By: Lisa Koning - Updated: 6 Sep 2012 | comments*Discuss
What Are Key Performance Indicators?

Successful businesses have a mission; strategic objectives to help guide and shape the business and to help achieve the required results. The senior management team define a mission statement and objectives are then formulated to support the mission. The business then focuses on working as a whole to achieve these objectives.

But having objectives isn’t enough to ensure their achievement. Progress towards objectives needs to be monitored to ensure the business is still on track, and if not, remedy action can be taken.

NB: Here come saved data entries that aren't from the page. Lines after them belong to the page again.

/-- Settles O32: the twelve leading bytes and the payload come at the offsets from RXCNT on, and the end of the datagram
moves no byte. -/
theorem dataInstructionsCompleteWithTheirFrame : Obligations.DataInstructionsCompleteWithTheirFrame := by
  intro s i p hi
  obtain ⟨src, dst, seq, flag, len, csum, hi⟩ : ∃ (src dst : BitVec 16) (seq flag : Byte) (len : BitVec 16) (csum : BitVec 32),
      i = .data0 src dst flag len csum p ∧ seq = 0 ∨ i = .data1 src dst flag len csum p ∧ seq = 1 := by
    rcases hi with ⟨src, dst, flag, len, csum, rfl⟩ | ⟨src, dst, flag, len, csum, rfl⟩
    · exact ⟨src, dst, 0, flag, len, csum, .inl ⟨rfl, rfl⟩⟩
    · exact ⟨src, dst, 1, flag, len, csum, .inr ⟨rfl, rfl⟩⟩
  obtain ⟨hrxcnt, hcrc, hframe⟩ := receiveDatagram_frame s (dataPrefix src dst seq flag len csum ++ p)
  refine ⟨_, exec_data hi s, receiveDatagram_status _ s, ⟨hrxcnt, hcrc⟩, fun a ha => ?_, hframe⟩
  exact readPbuf_receiveDatagram_of_outside s _ (by rw [List.length_append, dataPrefix_length]; omega)

/-- Settles O33: between datagrams the bytes come at the offsets from 0 on, so HDR, CSUM and PBUF hold the parts of the
datagram in wire order, and the views undo the byte order of the fields. -/
theorem datagramBytesLieWhereTheMapSays : Obligations.DatagramBytesLieWhereTheMapSays := by
  intro s i src dst seq flag len csum p ⟨h0, _⟩ hp hi
  have hmax : p.length ≤ 65535 := by have := len.isLt; omega
  obtain ⟨hhdr, hcsum⟩ := receiveDatagram_hdr_csum s (hdr := bytesBe16 src ++ bytesBe16 dst ++ [seq, flag] ++ bytesBe16 len)
    (csum := bytesBe32 csum) h0 rfl rfl hmax
  obtain ⟨hsrc, hdst, hseq, hflag, hlen⟩ := hdrViews_of_toList hhdr
  exact ⟨_, exec_data hi s, hhdr, hcsum, hsrc, hdst, hseq, hflag, hlen, claimedView_of_toList hcsum,
    readPbuf_receiveDatagram_append s h0 (dataPrefix_length ..) hmax⟩

end Sys2Proof.Machine

/-! # Words and fields, and the encoding family's statements (30_encoding.md)

Each format's word is taken apart into its fields and put together again once; decoding and encoding are then each other's
inverse format by format. What a datagram presented as a whole does is `process` on its bytes, however long they are. -/

namespace Sys2Proof

/-! ## The command word (R80, R81) -/

theorem cmdWord_fields (r : BitVec 1) (cmd : BitVec 2) (data : Byte) :
    (cmdWord r cmd data).extractLsb' 10 1 = r ∧ (cmdWord r cmd data).extractLsb' 8 2 = cmd ∧
    (cmdWord r cmd data).extractLsb' 0 8 = data := by
  have := r.isLt; have := cmd.isLt; have := data.isLt
  refine ⟨?_, ?_, ?_⟩ <;> apply BitVec.eq_of_toNat_eq <;>
    rw [BitVec.extractLsb'_toNat, Nat.shiftRight_eq_div_pow, Laws.RowMatch.cmdWord_toNat] <;> omega

/-- A command word is made of its three fields. -/
theorem cmdWord_of_fields (c : BitVec 11) :
    cmdWord (c.extractLsb' 10 1) (c.extractLsb' 8 2) (c.extractLsb' 0 8) = c := by
  have := c.isLt
  apply BitVec.eq_of_toNat_eq
  simp only [Laws.RowMatch.cmdWord_toNat, BitVec.extractLsb'_toNat, Nat.shiftRight_eq_div_pow]
  omega

/-- Command words with different fields differ. -/
theorem cmdWord_inj {r r' : BitVec 1} {cmd cmd' : BitVec 2} {data data' : Byte}
    (h : cmdWord r cmd data = cmdWord r' cmd' data') : r = r' ∧ cmd = cmd' ∧ data = data' := by
  obtain ⟨hr, hcmd, hdata⟩ := cmdWord_fields r cmd data
  obtain ⟨hr', hcmd', hdata'⟩ := cmdWord_fields r' cmd' data'
  rw [h] at hr hcmd hdata
  exact ⟨hr.symm.trans hr', hcmd.symm.trans hcmd', hdata.symm.trans hdata'⟩

/-- The mask of RST's row keeps the bit `rst` alone. -/
theorem cmdWord_and_rstMask (r : BitVec 1) (cmd : BitVec 2) (data : Byte) :
    cmdWord r cmd data &&& 0x400 = cmdWord r 0 0 := by
  have := r.isLt; have := cmd.isLt; have := data.isLt
  apply BitVec.eq_of_toNat_eq
  rw [BitVec.toNat_and, show (0x400 : BitVec 11).toNat = 0x400 from rfl, Laws.RowMatch.and_rst]
  simp only [Laws.RowMatch.cmdWord_toNat, Laws.RowMatch.fieldValues]
  omega

/-- The mask of the other rows keeps `rst` and `cmd`. -/
theorem cmdWord_and_cmdMask (r : BitVec 1) (cmd : BitVec 2) (data : Byte) :
    cmdWord r cmd data &&& 0x700 = cmdWord r cmd 0 := by
  have := r.isLt; have := cmd.isLt; have := data.isLt
  apply BitVec.eq_of_toNat_eq
  rw [BitVec.toNat_and, show (0x700 : BitVec 11).toNat = 0x700 from rfl, Laws.RowMatch.and_cmd]
  simp only [Laws.RowMatch.cmdWord_toNat, Laws.RowMatch.fieldValues]
  omega

/-- The command word's decoding, by its fields. -/
theorem decodeCmd_cmdWord (r : BitVec 1) (cmd : BitVec 2) (data : Byte) :
    decodeCmd (cmdWord r cmd data) =
      if r = 1 then .rst cmd data
      else if cmd = 0 then .nop data
      else if cmd = 1 then .rxb data
      else if cmd = 2 then .rxe data
      else .cmdRsvd data := by
  obtain ⟨hr, hcmd, hdata⟩ := cmdWord_fields r cmd data
  have hbit : (cmdWord r cmd data).getLsbD 10 = r.getLsbD 0 := by
    conv_rhs => rw [← hr]
    simp
  have hrst : ∀ r : BitVec 1, r.getLsbD 0 = true ↔ r = 1 := by decide
  simp only [decodeCmd, hcmd, hdata, hbit, hrst]

/-- A command word encodes what it decodes to. -/
theorem encode_decodeCmd (c : BitVec 11) : encode (decodeCmd c) = .cmd c := by
  rw [← cmdWord_of_fields c, decodeCmd_cmdWord]
  generalize c.extractLsb' 10 1 = r, c.extractLsb' 8 2 = cmd, c.extractLsb' 0 8 = data
  have hr : r ≠ 1 → r = 0 := by revert r; decide
  have hcmd : cmd ≠ 0 → cmd ≠ 1 → cmd ≠ 2 → cmd = 3 := by revert cmd; decide
  split
  · next h => rw [h]; rfl
  next h =>
  rw [hr h]
  split
  · next h0 => rw [h0]; rfl
  split
  · next h1 => rw [h1]; rfl
  split
  · next h2 => rw [h2]; rfl
  · next h0 h1 h2 => rw [hcmd h0 h1 h2]; rfl

/-- No command word brings a payload. -/
theorem wellFormed_decodeCmd (c : BitVec 11) : WellFormed (decodeCmd c) := by
  rw [← cmdWord_of_fields c, decodeCmd_cmdWord]
  repeat' split
  all_goals trivial

/-! ## The acknowledgment word (R76, R77) -/

theorem ackWord_fields (src dst : BitVec 16) (seq : Byte) (csum : BitVec 32) :
    (ackWord src dst seq csum).extractLsb' 56 16 = src ∧ (ackWord src dst seq csum).extractLsb' 40 16 = dst ∧
    (ackWord src dst seq csum).extractLsb' 32 8 = seq ∧ (ackWord src dst seq csum).extractLsb' 0 32 = csum := by
  have := src.isLt; have := dst.isLt; have := seq.isLt; have := csum.isLt
  refine ⟨?_, ?_, ?_, ?_⟩ <;> apply BitVec.eq_of_toNat_eq <;>
    rw [BitVec.extractLsb'_toNat, Nat.shiftRight_eq_div_pow, Laws.RowMatch.ackWord_toNat] <;> omega

/-- An outbound word is made of its four fields. -/
theorem ackWord_of_fields (a : BitVec 72) :
    ackWord (a.extractLsb' 56 16) (a.extractLsb' 40 16) (a.extractLsb' 32 8) (a.extractLsb' 0 32) = a := by
  have := a.isLt
  apply BitVec.eq_of_toNat_eq
  simp only [Laws.RowMatch.ackWord_toNat, BitVec.extractLsb'_toNat, Nat.shiftRight_eq_div_pow]
  omega

/-- The outbound word's decoding, by its fields. -/
theorem decodeAck_ackWord (src dst : BitVec 16) (seq : Byte) (csum : BitVec 32) :
    decodeAck (ackWord src dst seq csum) =
      if seq = 0 then .ok (.ack0 src dst csum)
      else if seq = 1 then .ok (.ack1 src dst csum)
      else .error .notAnAck := by
  obtain ⟨hsrc, hdst, hseq, hcsum⟩ := ackWord_fields src dst seq csum
  simp only [decodeAck, hsrc, hdst, hseq, hcsum]

/-- An outbound word that decodes is ACK0's or ACK1's encoding. -/
theorem encode_of_decodeAck {a : BitVec 72} {i : Instr} (h : decodeAck a = .ok i) : encode i = .ack a ∧ WellFormed i := by
  rw [← ackWord_of_fields a, decodeAck_ackWord] at h
  rw [← ackWord_of_fields a]
  split at h
  · next h0 => cases h; rw [h0]; exact ⟨rfl, trivial⟩
  split at h
  · next h1 => cases h; rw [h1]; exact ⟨rfl, trivial⟩
  · cases h

/-- The bytes of `A`, most significant first, are the fields in wire order (R76). -/
theorem wordBytes_ackWord (src dst : BitVec 16) (seq : Byte) (csum : BitVec 32) :
    wordBytes 9 (ackWord src dst seq csum) = bytesBe16 src ++ bytesBe16 dst ++ [seq] ++ bytesBe32 csum := by
  have := src.isLt; have := dst.isLt; have := seq.isLt; have := csum.isLt
  simp only [wordBytes, bytesBe16, bytesBe32, List.range, List.range.loop, List.map_cons, List.map_nil, List.cons_append,
    List.nil_append, List.cons.injEq, and_true]
  refine ⟨?_, ?_, ?_, ?_, ?_, ?_, ?_, ?_, ?_⟩ <;> apply BitVec.eq_of_toNat_eq <;>
    simp only [extractByte_toNat, Laws.RowMatch.ackWord_toNat] <;> omega

/-! ## The inbound datagram (R71 to R74) -/

theorem decodeData_prefix (src dst : BitVec 16) (seq flag : Byte) (len : BitVec 16) (csum : BitVec 32) (p : List Byte) :
    decodeData (dataPrefix src dst seq flag len csum ++ p) =
      if p.length ≠ len.toNat then .error (.malformed .length)
      else if 1 < seq.toNat then .error (.malformed .seqRange)
      else if seq.getLsbD 0 then .ok (.data1 src dst flag len csum p)
      else .ok (.data0 src dst flag len csum p) := by
  rw [decodeData, decodeFields_prefix]
  by_cases hlen : p.length ≠ len.toNat
  · simp only [if_pos hlen]
  by_cases hseq : 1 < seq.toNat
  · simp only [if_neg hlen, if_pos hseq]
  · simp only [if_neg hlen, if_neg hseq]

/-- A sequence byte in range is the byte of its low bit (R52). -/
theorem eq_bitByte_of_le_one {seq : Byte} (h : ¬ 1 < seq.toNat) : seq = bitByte (seq.getLsbD 0) := by
  revert seq; decide

/-- A datagram that decodes is DATA0's or DATA1's encoding, its payload as long as it declares. -/
theorem encode_of_decodeData {d : List Byte} {i : Instr} (h : decodeData d = .ok i) : encode i = .data d ∧ WellFormed i := by
  rcases Nat.lt_or_ge d.length 12 with hl | hl
  · rw [decodeData, decodeFields_short hl] at h; cases h
  obtain ⟨src, dst, seq, flag, len, csum, p, rfl⟩ := eq_dataPrefix_append hl
  rw [decodeData_prefix] at h
  split at h
  · cases h
  next hlen =>
  split at h
  · cases h
  next hseq =>
  rw [eq_bitByte_of_le_one hseq]
  split at h
  · next hbit => cases h; rw [hbit]; exact ⟨rfl, not_not.1 hlen⟩
  · next hbit => cases h; rw [Bool.not_eq_true _ |>.mp hbit]; exact ⟨rfl, not_not.1 hlen⟩

/-! ## The FSM-IN word (R89) -/

/-- An FSM-IN word that decodes is the encoding of its row. -/
theorem encode_of_decodeFsm {f : BitVec 3} {i : Instr} (h : decodeFsm f = .ok i) : encode i = .fsm f ∧ WellFormed i := by
  unfold decodeFsm at h
  repeat' split at h
  all_goals cases h
  all_goals exact ⟨by simp only [encode, *], trivial⟩

/-! ## Decoding and encoding -/

theorem decode_encode {i : Instr} (h : WellFormed i) : decode (encode i) = .ok i := by
  cases i with
  | rst | nop | rxb | rxe | cmdRsvd => exact congrArg Except.ok (decodeCmd_cmdWord ..)
  | data0 | data1 =>
    refine (decodeData_prefix ..).trans ?_
    rw [if_neg (not_not.2 h)]; rfl
  | ack0 | ack1 => exact decodeAck_ackWord ..
  | fsmZAllFine | fsmOAllFine | fsmZIsCorrupt | fsmOIsCorrupt | fsmZWrongAlt | fsmOWrongAlt => rfl

/-- What the decoder accepts, format by format, is the encoding of a well-formed instruction. -/
theorem encode_of_decode {e : Enc} {i : Instr} (h : decode e = .ok i) : encode i = e ∧ WellFormed i := by
  cases e with
  | cmd c => cases h; exact ⟨encode_decodeCmd c, wellFormed_decodeCmd c⟩
  | data d => exact encode_of_decodeData h
  | ack a => exact encode_of_decodeAck h
  | fsm f => exact encode_of_decodeFsm h

/-- Settles O1, by the decoding of each format's word from its fields. -/
theorem decodeOfEncodeIsIdentity : Obligations.DecodeOfEncodeIsIdentity := fun _ => decode_encode

/-- Settles O2: each format's word is put together again from the fields the decoder reads. -/
theorem encodeOfDecodeIsIdentity : Obligations.EncodeOfDecodeIsIdentity := fun _ _ => encode_of_decode

end Sys2Proof

namespace Sys2Proof.Machine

Key Performance Indicators, or KPIs, are the key factors that indicator the health of the business and its ability to meet its objectives and mission. Originally developed in the 1960’s, by a team at McKinsey, the concept of KPIs was to identify and monitor the factors most critical to the success of the business, and therefore giving the business the ability to build and sustain a competitive advantage.

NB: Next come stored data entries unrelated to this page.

/-- A cue engine beyond its registers (R190 to R193): the index of its next entry, 256 after the last; the repetition k
unsaturated; the fabric time in 1/65,536 ns at which the predecessor of that entry was taken; one-time releases; and whether an
uncorrectable word has stopped the engine until a new sheet applies (R489, class 11). -/
structure CueSt where
  idx : Nat
  rep : Nat
  predAt : Nat
  once : List CueRelease
  broken : Bool
  deriving DecidableEq, Repr

/-- The time base beyond `fabTime` (R173, R178, R182 to R189): the phase accumulator in 1/16 × 10⁻⁹ of 1/65,536 ns;
what is left of a slew in 1/1,000 of 1/65,536 ns; the last accepted SYNC (t1, t2) that no exchange has taken up, and the one that the
exchange under way uses; the count and send time of the latest DREQ; SYNCs sent; consecutive offsets within and beyond the limits of R185; AON ticks of the last accepted SYNC, of the
last SYNC_SEND, of the last 1PPS_IN edge and of the last rise of 1PPS_OUT; the level of 1PPS_OUT, and whether a time at which it rises has been reached and it has not risen yet; the cue
engines; and the AON tick of each curtain line's first held arrival, with whether that wait's timeout has been reported. -/
structure TimeSt where
  phase : Nat
  slew : Int
  sync : Option (Nat × Nat)
  paired : Option (Nat × Nat)
  dreqSeq : Nat
  dreqSent : Option Nat
  syncSeq : Nat
  good : Nat
  wide : Nat
  syncAt : Nat
  sendAt : Nat
  ppsAt : Nat
  ppsRose : Nat
  ppsOut : Bool
  ppsDue : Bool
  cues : SMap CueSt
  firstArrival : SMap (Nat × Bool)
  deriving DecidableEq, Repr

/-- One line of a stack cache (R446, R447): its 64 bytes, whether they differ from the stack's, whether it is protected,
and when it was last used in the order of the stack's accesses. -/
structure CacheLine where
  data : List Byte
  dirty : Bool
  prot : Bool
  used : Nat
  deriving DecidableEq, Repr

/-- One stack beyond its registers and contents: the cached lines by line number, the count of accesses, the next offset
of the patrol scrub and the AON tick of its last read (R445), the AON ticks of recent uncorrectable bursts by pseudo-channel
(R459), the pseudo-channels still to be retrained with whether the whole stack is retraining (R457), and the pseudo-channel
whose turn it is to be re-centred, with the AON tick at which the round began (R456). -/
structure StackSt where
  lines : SMap CacheLine
  clock : Nat
  scrub : Nat
  scrubAt : Nat
  ueTimes : List (Nat × Nat)
  training : List Nat
  whole : Bool
  turn : Nat
  roundAt : Nat
  deriving DecidableEq, Repr

/-! Clusters (chapters 10 to 16). -/

/-- A hardware loop (R304 to R307): remaining count, whether it is active, first and last body address. -/
structure LoopSt where
  count : Nat
  active : Bool
  first : Nat
  last : Nat
  deriving DecidableEq, Repr

/-- What a prompter waits for (R300 to R302, R310, R427): a flag or a ticket with its timeout in µs and the fabric time, in 1/65,536 ns, at
which the wait began, or a fabric time in ns. -/
inductive PWait where
  | flag (f : Nat) (clear : Bool) (us since : Nat)
  | ticket (q seq us since : Nat)
  | time (ns : Nat)
  deriving DecidableEq, Repr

By understanding what are the key factors for success, these can then in turn be measured. KPIs are therefore a set of metrics that a business can use to assess its likelihood of meeting its mission.

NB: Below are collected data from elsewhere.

-- ==== Sys2Proof/Machine/RegMap.lean ====
section
/-! DEFINITION. The register map: one descriptor per register of the BAR0 layout (R42 and the register tables of
every chapter), with its fields, access codes and classes (R13, R15) and literal reset values. Bits that no field
names are reserved (R14). Reset values that are not literals stand in RegFile.lean. -/

namespace Sys2Proof.Machine

/-- Access codes joined to classes (R13, R15). -/
inductive Acc where
  | roS | roC | roL | rwS | rwC | rwL | woL | w1sL | w1cL
  deriving DecidableEq, Repr

/-- The register blocks of R42; `ACCG` is the part of ACC that no table owns (R54) and `TELF` the sample FIFO
registers of TEL (R168). -/
inductive Blk where
  | DEV | HIF | ACC | ACCG | SEC | PWR | CLK | CAL | ERR | TEL | TELF | TIME | CUE | CURT | PORT | LINK | FWD | BUF | POOL | SCHED | GATE | COLL | XRED | CLU | ARR | STK
  deriving DecidableEq, Repr

/-- BAR0 offset of a block (R42). -/
def Blk.base : Blk → Nat
  | .DEV => 0x0
  | .HIF => 0x100000
  | .ACC => 0x200000
  | .ACCG => 0x200000
  | .SEC => 0x300000
  | .PWR => 0x340000
  | .CLK => 0x380000
  | .CAL => 0x3C0000
  | .ERR => 0x400000
  | .TEL => 0x500000
  | .TELF => 0x500000
  | .TIME => 0x600000
  | .CUE => 0x680000
  | .CURT => 0x780000
  | .PORT => 0x800000
  | .LINK => 0x900000
  | .FWD => 0xA00000
  | .BUF => 0xB00000
  | .POOL => 0xB80000
  | .SCHED => 0xC00000
  | .GATE => 0xE00000
  | .COLL => 0x1000000
  | .XRED => 0x1800000
  | .CLU => 0x2000000
  | .ARR => 0x2800000
  | .STK => 0x3000000

/-- Bytes from one instance of a block to the next (R42). -/
def Blk.stride : Blk → Nat
  | .DEV => 0x100000
  | .HIF => 0x100000
  | .ACC => 0x800
  | .ACCG => 0x100000
  | .SEC => 0x40000
  | .PWR => 0x40000
  | .CLK => 0x40000
  | .CAL => 0x40000
  | .ERR => 0x100000
  | .TEL => 0x20
  | .TELF => 0x100000
  | .TIME => 0x80000
  | .CUE => 0x2000
  | .CURT => 0x100
  | .PORT => 0x800
  | .LINK => 0x400
  | .FWD => 0x100000
  | .BUF => 0x80000
  | .POOL => 0x4000
  | .SCHED => 0x1000
  | .GATE => 0x1000
  | .COLL => 0x800
  | .XRED => 0x10000
  | .CLU => 0x10000
  | .ARR => 0x10000
  | .STK => 0x80000

/-- Instances of a block (R42). -/
def Blk.count : Blk → Nat
  | .DEV => 1
  | .HIF => 1
  | .ACC => 108
  | .ACCG => 1
  | .SEC => 1
  | .PWR => 1
  | .CLK => 1
  | .CAL => 1
  | .ERR => 1
  | .TEL => 4608
  | .TELF => 1
  | .TIME => 1
  | .CUE => 116
  | .CURT => 32
  | .PORT => 512
  | .LINK => 1024
  | .FWD => 1
  | .BUF => 1
  | .POOL => 17
  | .SCHED => 512
  | .GATE => 512
  | .COLL => 4096
  | .XRED => 4
  | .CLU => 80
  | .ARR => 80
  | .STK => 20

/-- One field of a register: its lowest bit, its width, its class and its literal reset value. -/
structure FieldDesc where
  lo : Nat
  width : Nat
  acc : Acc
  rst : Nat
  deriving DecidableEq, Repr

/-- A register, or a row of like registers: offset of the first within an instance of its block, how many there are
and how far apart. -/
structure Reg where
  blk : Blk
  off : Nat
  cnt : Nat
  step : Nat
  fields : List FieldDesc
  deriving DecidableEq, Repr

/-- A named field of a named register. -/
structure Fld where
  reg : Reg
  lo : Nat
  width : Nat
  deriving DecidableEq, Repr

/-- BAR0 offset of register `r`, instance `i`, row index `j`. -/
def Reg.addr (r : Reg) (i j : Nat) : Nat := r.blk.base + i * r.blk.stride + r.off + j * r.step

namespace R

Typical KPIs include Factors such as:

  • Financial figures, such as revenue and profit
  • Customer related, such as complaints, satisfaction ratings and retention
  • Process related, such as accident rates, material usage, rework rates and missed deliveries
  • Employee related, such as average sick days and employee turnover rates

Effective KPIs

For KPIs to be effective, the objectives and goals of individual functions and departments need to be aligned to the overall strategic objectives of the business. A good test of an effective KPI is to see if it is applicable for all levels of the business. KPIs should be relevant from the overall business strategic goal, down to the individual employee’s targets and objectives.

Measurable KPIs

A good KPI must be measurable. They must be specific so that progress towards their achievement can be monitoring. For example, decreasing customer complaints does not give the amount by which it should be decreased; specifying: decrease customer complaints by twenty percent, can be measured, provided historical figures are kept.

Successful KPIs

The success of measuring KPIs is dependent upon it’s current relevance to the business objectives. If the business mission has changed, and the KPIs have not been adjusted appropriately, the business can find itself in a situation where staff are being driven by KPIs which are in contraction to the business objectives. There have been instances where KPIs themselves have contracted each other, such as employees have KPIs focused on retaining existing customers, where the organisational objectives are focused on gaining new customers.

Criticisms of KPIs

Sometimes KPIs are selected because they are easy to measure, rather than because they are appropriate to the business objectives. The success of KPIs is dependent upon the right measures being selected.

If there are too many KPIs, which can often happen in large organisations, it is difficult to measure and manage, and employees struggle to understand what is most important.

KPIs do not identify weakness in process but are more focused on where individuals do not perform according to a measurement.